Я понял, что это были не шутки. Ануэн действительно стремилась уединиться со мной преследуя вполне понятную цель. Поэтому я нащупал в кармане то самое колечко, прогулялся до комнаты Эгисы, и положил его в комод, стоявший у входа. Девушка, старательно писавшая письмо родителю, обернулась на шум, и одарила меня просто-таки огненным взглядом. Вот действительно. На феромоны, что ли, провериться как-то? Я рассеяно улыбнулся, типа не понял ничего. Тем временем мимо меня внутрь пролезли два больших комка серой шерсти.
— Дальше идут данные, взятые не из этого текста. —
-- ==== Sys2Proof/Machine/Dispatch.lean ====
section
/-! DEFINITION. One arm per command: a direct call of its meaning. -/
namespace Sys2Proof.Machine
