/-- R180 to R182, R188 to R193, R198, R203 and R206 to R208. -/
def Obligations.LinkTraining : Prop :=
  ∀ (s : State) (p : Nat), s.Inv → s.coreAlive = true → p < 6 → s.canLog →
    let l := s.link p
    let lanes : List RegId := [.LNK_LANE_STATE_STATE, .LNK_LANE_STATE_POWER, .LNK_STATUS_LANE_OK, .LNK_STATUS_LANE_TX]
    let taps : List RegId := [.LNK_TXEQ_CM2, .LNK_TXEQ_CM1, .LNK_TXEQ_C0, .LNK_TXEQ_CP1]
    let keeps (t : State) (gs : List Grp) (rs : List RegId) : Prop := (∀ q, q ≠ p → t.link q = s.link q) ∧ s.Keeps t gs (ofInst rs p)
    let tapped (t : State) (k : Nat) (v : Int × Int × Int × Int) : Prop := t.raw .LNK_TXEQ_CM2 p k = enc 6 v.1 ∧ t.raw .LNK_TXEQ_CM1 p k = enc 6 v.2.1 ∧
      t.raw .LNK_TXEQ_C0 p k = enc 7 v.2.2.1 ∧ t.raw .LNK_TXEQ_CP1 p k = enc 6 v.2.2.2
    let align (t : State) : Prop := (t.link p).phase = .align ∧ ∀ k ∈ s.trainLanes p, s.laneState p k ≠ lnFail → t.laneState p k = lnAlign
    (l.phase = .detect →
      (l.phaseAt + 10 * us ≤ s.clock → ∃ t, exec (.detectComplete p) s = .next t ∧ (t.link p).phase = .train ∧ (t.link p).phaseAt = s.clock ∧
        (∀ k ∈ s.trainLanes p, t.laneState p k = lnTrain ∧ tapped t k (0, -8, 48, -8)) ∧ keeps t [.lnk, .out] (lanes ++ taps)) ∧
      (s.clock < l.phaseAt + 10 * us → exec (.detectComplete p) s = .next s) ∧
      (∀ good, s.clock < l.phaseAt + 100 * ms → exec (.trainPhaseTimeout p good) s = .next s) ∧
      (∀ good, l.phaseAt + 100 * ms ≤ s.clock → l.attempts < 2 → ∃ t, exec (.trainPhaseTimeout p good) s = .next t ∧ (t.link p).phase = .detect ∧
        (t.link p).attempts = l.attempts + 1 ∧ (t.link p).phaseAt = s.clock ∧ (∀ k ∈ s.trainLanes p, t.laneState p k = lnDetect) ∧
        keeps t [.lnk, .out] (lanes ++ [.LNK_STATUS_PAIRMAP_ACTIVE, .LNK_STATUS_REV_READY]))) ∧
    (∀ own, l.phase = .train →
      (∀ k ∈ (s.trainLanes p).filter (fun k => s.laneState p k != lnFail), s.trained p own k = true ∨ s.trained p own (k ^^^ 2) = true) →
      (s.raw .LNK_CFG_REVERSIBLE p = 0 → ∃ t, exec (.trainComplete p own) s = .next t ∧ align t ∧
        keeps t [.lnk] (lanes ++ [.LNK_STATUS_PRECODE_TX, .LNK_STATUS_PRECODE_RX])) ∧
      (s.raw .LNK_CFG_REVERSIBLE p = 1 → s.raw .LNK_STATUS_RATE p ≠ 2 → s.split p = false → (∀ k, k < 4 → s.laneState p k ≠ lnFail) →
        (l.lane 0).revCapable = true → ∃ t, exec (.trainComplete p own) s = .next t ∧ (t.link p).phase = .reverse ∧
          t.laneState p 1 = lnReverse ∧ t.laneState p 3 = lnReverse ∧ keeps t [.lnk] lanes)) ∧
    (∀ skew, l.phase = .reverse → ∃ t, exec (.reverseComplete p skew) s = .next t ∧ t.raw .LNK_STATUS_REV_READY p = 1 ∧ align t ∧
      (t.link p).revSkew = skew ∧ keeps t [.lnk] (lanes ++ [.LNK_STATUS_REV_READY, .LNK_STATUS_PRECODE_TX, .LNK_STATUS_PRECODE_RX])) ∧
    (∀ skew, l.phase = .align → s.rxLanes p ≠ [] → (∀ k ∈ s.rxLanes p, (l.lane k).locked = true) → s.key.noSession = false → s.key.sessions < 256 →
      ∃ t, exec (.alignComplete p skew 0) s = .next t ∧ t.raw .LNK_STATUS_UP p = 1 ∧ t.raw .LNK_STATUS_PAIRMAP_ACTIVE p = 0 ∧
        (t.link p).phase = .up ∧ (t.link p).nextSeq = 0 ∧ (t.link p).rxSeq = 0 ∧ (t.link p).fwdSkew = skew ∧
        (∀ k ∈ s.trainLanes p, s.laneState p k = lnAlign → t.laneState p k = lnActive) ∧ (t.tunPort p).sent = true ∧
        (t.tunPort p).session = (s.key.sessionHi + s.key.sessions) % 2 ^ 24 ∧
        keeps t [.lnk, .tun, .dev, .key] (lanes ++ [.LNK_STATUS_UP, .LNK_STATUS_PAIRMAP_ACTIVE])) ∧
    (∀ k control status, k < 4 → s.laneState p k = lnTrain → bits status 23 16 = trainChk control status → 1 ≤ bits control 8 6 → bits control 8 6 ≤ 5 →
      ∃ t, exec (.trainingFrame p k control status) s = .next t ∧ tapped t (k ^^^ 2) (presetTaps (bits control 8 6)) ∧ keeps t [.lnk, .out] taps) ∧
    (∀ k control status, s.laneState p k = lnActive → exec (.trainingFrame p k control status) s = .next s) ∧
    (∀ (b : List Byte), s.raw .LNK_STATUS_UP p = 1 → blockOk b = true →
      let k := (fieldOf b 1 1 % 4) ^^^ 2
      let j := (fieldOf b 2 1 % 4) ^^^ 2
      (fieldOf b 0 1 = 0xFC → s.laneState p k = lnRetrain → bits (fieldOf b 4 3) 23 16 = trainChk (fieldOf b 2 2) (fieldOf b 4 3) →
        1 ≤ bits (fieldOf b 2 2) 8 6 → bits (fieldOf b 2 2) 8 6 ≤ 5 → bit (fieldOf b 4 3) 6 = true → l.change = none →
        ∃ t, exec (.trainCtl p b) s = .next t ∧ t.laneState p k = lnActive ∧ tapped t k (presetTaps (bits (fieldOf b 2 2) 8 6)) ∧
          keeps t [.lnk, .out] (lanes ++ taps)) ∧
      (fieldOf b 0 1 = 0xFB → fieldOf b 1 1 = 5 → ∃ t, exec (.join p b) s = .next t ∧
        t.link p = { l with lanes := l.lanes.put j { l.lane j with joinAt := some (fieldOf b 4 4) } } ∧ keeps t [.lnk] []) ∧
      (fieldOf b 0 1 = 0xFB → fieldOf b 1 1 = 4 → j ∈ s.txLanes p → s.laneState p j ≠ lnFail → ∃ t, exec (.retrainReq p b) s = .next t ∧
        t.laneState p j = lnRetrain ∧ t.raw .LNK_TRAINS_PARTIAL p = (s.raw .LNK_TRAINS_PARTIAL p + 1) % 2 ^ 16 ∧
        t.out = ⟨.training, [p, j, 1], []⟩ :: s.out ∧ keeps t [.lnk, .out] (lanes ++ [.LNK_TRAINS_PARTIAL]))) ∧
    (∀ k, k < 4 → s.laneState p k = lnRetrain →
      ((l.lane k).since + 80 * us ≤ s.clock → ∃ t, exec (.retrainTimeout p k) s = .next t ∧ t.laneState p k = lnFail ∧ t.raw .LNK_STATUS_DEGRADED p = 1 ∧
        s.Logged t (0x10 + p) 0x0004 2 none k ∧ keeps t [.lnk, .btn] (lanes ++ [.LNK_STATUS_DEGRADED])) ∧
      (s.clock < (l.lane k).since + 80 * us → exec (.retrainTimeout p k) s = .next s)) ∧
    (∀ k (b : List Byte), k < 4 → k ∈ s.rxLanes p →
      (markerValid b = false → ∃ t, exec (.marker p k b) s = .next t ∧
        t.link p = { l with lanes := l.lanes.put k { l.lane k with bad := (l.lane k).bad + 1 } } ∧ keeps t [.lnk] []) ∧
      (markerValid b = true → s.laneState p k = lnActive → bit (fieldOf b 4 1) 6 = false →
        bits (fieldOf b 5 1) 4 3 = complement (s.raw .LNK_STATUS_PAIRMAP_ACTIVE p) → ∃ t, exec (.marker p k b) s = .next t ∧
          t.raw .LNK_CWC_RX_CWC p = fieldOf b 6 4 ∧ (t.link p).rxCwc = fieldOf b 6 4 ∧ (t.link p).rxCwcAt = s.clock ∧ ((t.link p).lane k).bad = 0 ∧
          keeps t [.lnk] [.LNK_CWC_RX_CWC]) ∧
      (s.carries p k = true → 4 ≤ (l.lane k).bad → ∃ t, exec (.lnkLockLost p k) s = .next t ∧ s.Logged t (0x10 + p) 0x0003 2 none k ∧
        t.laneState p k = lnRetrain ∧ keeps t [.lnk, .btn] (lanes ++ [.LNK_TRAINS_PARTIAL])) ∧
      ((l.lane k).bad < 4 → exec (.lnkLockLost p k) s = .next s)) ∧
    (∀ hs : List Nat, l.eyeAt + ms ≤ s.clock → (∀ h ∈ hs, s.fld .LNK_THRESH_EYE_MIN_MV p ≤ h ∧ h < 256) → hs.length = 4 →
      ∃ t, exec (.eyeMonUpdate p hs) s = .next t ∧ (∀ k ∈ s.rxLanes p, s.carries p k = true → t.raw .LNK_EYE_MON_HEIGHT p k = hs.getD k 0) ∧
        (t.link p).eyeAt = s.clock ∧ keeps t [.lnk] [.LNK_EYE_MON_HEIGHT]) ∧
    (∀ k, k < 4 → ∃ t, exec (.slip p k) s = .next t ∧ t.raw .LNK_PRBS_ERR_LOCKED p k = Config.free s.drawn % 2 ∧
      t.link p = { l with lanes := l.lanes.put k { l.lane k with slips := (l.lane k).slips + 1 } } ∧ keeps t [.lnk, .drawn] [.LNK_PRBS_ERR_LOCKED]) ∧
    (s.raw .LNK_EYE_CTRL_BUSY p = 0 → ∃ t, exec (.eyeScanStart p) s = .next t ∧ t.raw .LNK_EYE_CTRL_BUSY p = 1 ∧
      (∀ e ∈ eyesOf (s.raw .LNK_EYE_CTRL_EYE p), t.raw .LNK_EYE_RESULT_VALID p e = 0) ∧ keeps t [] [.LNK_EYE_CTRL_BUSY, .LNK_EYE_RESULT_VALID]) ∧
    (s.raw .LNK_EYE_CTRL_BUSY p = 1 → exec (.eyeScanStart p) s = .next s ∧ ∀ hs ws : List Nat, ∃ t, exec (.eyeScanComplete p hs ws) s = .next t ∧
      t.raw .LNK_EYE_CTRL_BUSY p = 0 ∧ (∀ e ∈ eyesOf (s.raw .LNK_EYE_CTRL_EYE p), t.raw .LNK_EYE_RESULT_HEIGHT_MV p e = min 4095 (hs.getD e 0) ∧
        t.raw .LNK_EYE_RESULT_WIDTH p e = min 255 (ws.getD e 0) ∧ t.raw .LNK_EYE_RESULT_VALID p e =
          (s.laneState p (s.raw .LNK_EYE_CTRL_LANE p) == lnActive || s.laneState p (s.raw .LNK_EYE_CTRL_LANE p) == lnRaw).toNat) ∧
      keeps t [] [.LNK_EYE_CTRL_BUSY, .LNK_EYE_RESULT_HEIGHT_MV, .LNK_EYE_RESULT_WIDTH, .LNK_EYE_RESULT_VALID])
— Ой, какая прелесть! — тут же взвизгнула Эгиса, — идите ко мне мои хорошие. Всё таки котики, это замечательно. В большинстве случаев они без труда перетягивают на себя женское внимание. И, воспользовавшись этим, я тихо выскользнул из комнаты.
Сделав шаг внутрь комнаты, я упёрся в Ануэн, стоявшую прямо у входа. Она была прекрасна, лицо раскраснелось, грудь заманчиво натягивала ткань платья, так, что казалось, ещё немного, и швы разойдутся. Ну да, она же волшебница, самая настоящая, и умеет не только огнём швыряться, но такие штуки проделывать, что у таких неискушённых, хе-хе, парней, как я, на раз срывает крышу. Вот и сейчас, её огромные голубые глаза притянули мой взгляд, как магнитом, и мой рассудок начал, медленно кружась, погружаться в глубины этих бездонных провалов, в которых мерцали шаловливые искорки. Ануэн обвила своими тонкими, но удивительно сильными руками мою шею, встала на цыпочки и, наши губы соприкоснулись. От ощущений, что навалились на меня, голова закружилась, и в мозгу оформилась мысль: «А, гори оно всё синим пламенем, это моя женщина, и я её хочу».
— Да, милый, — низко и страстно, и, даже, как мне показалось, с сексуальной хрипотцой, прозвучала в моём мозгу мысль Ануэн, — возьми меня.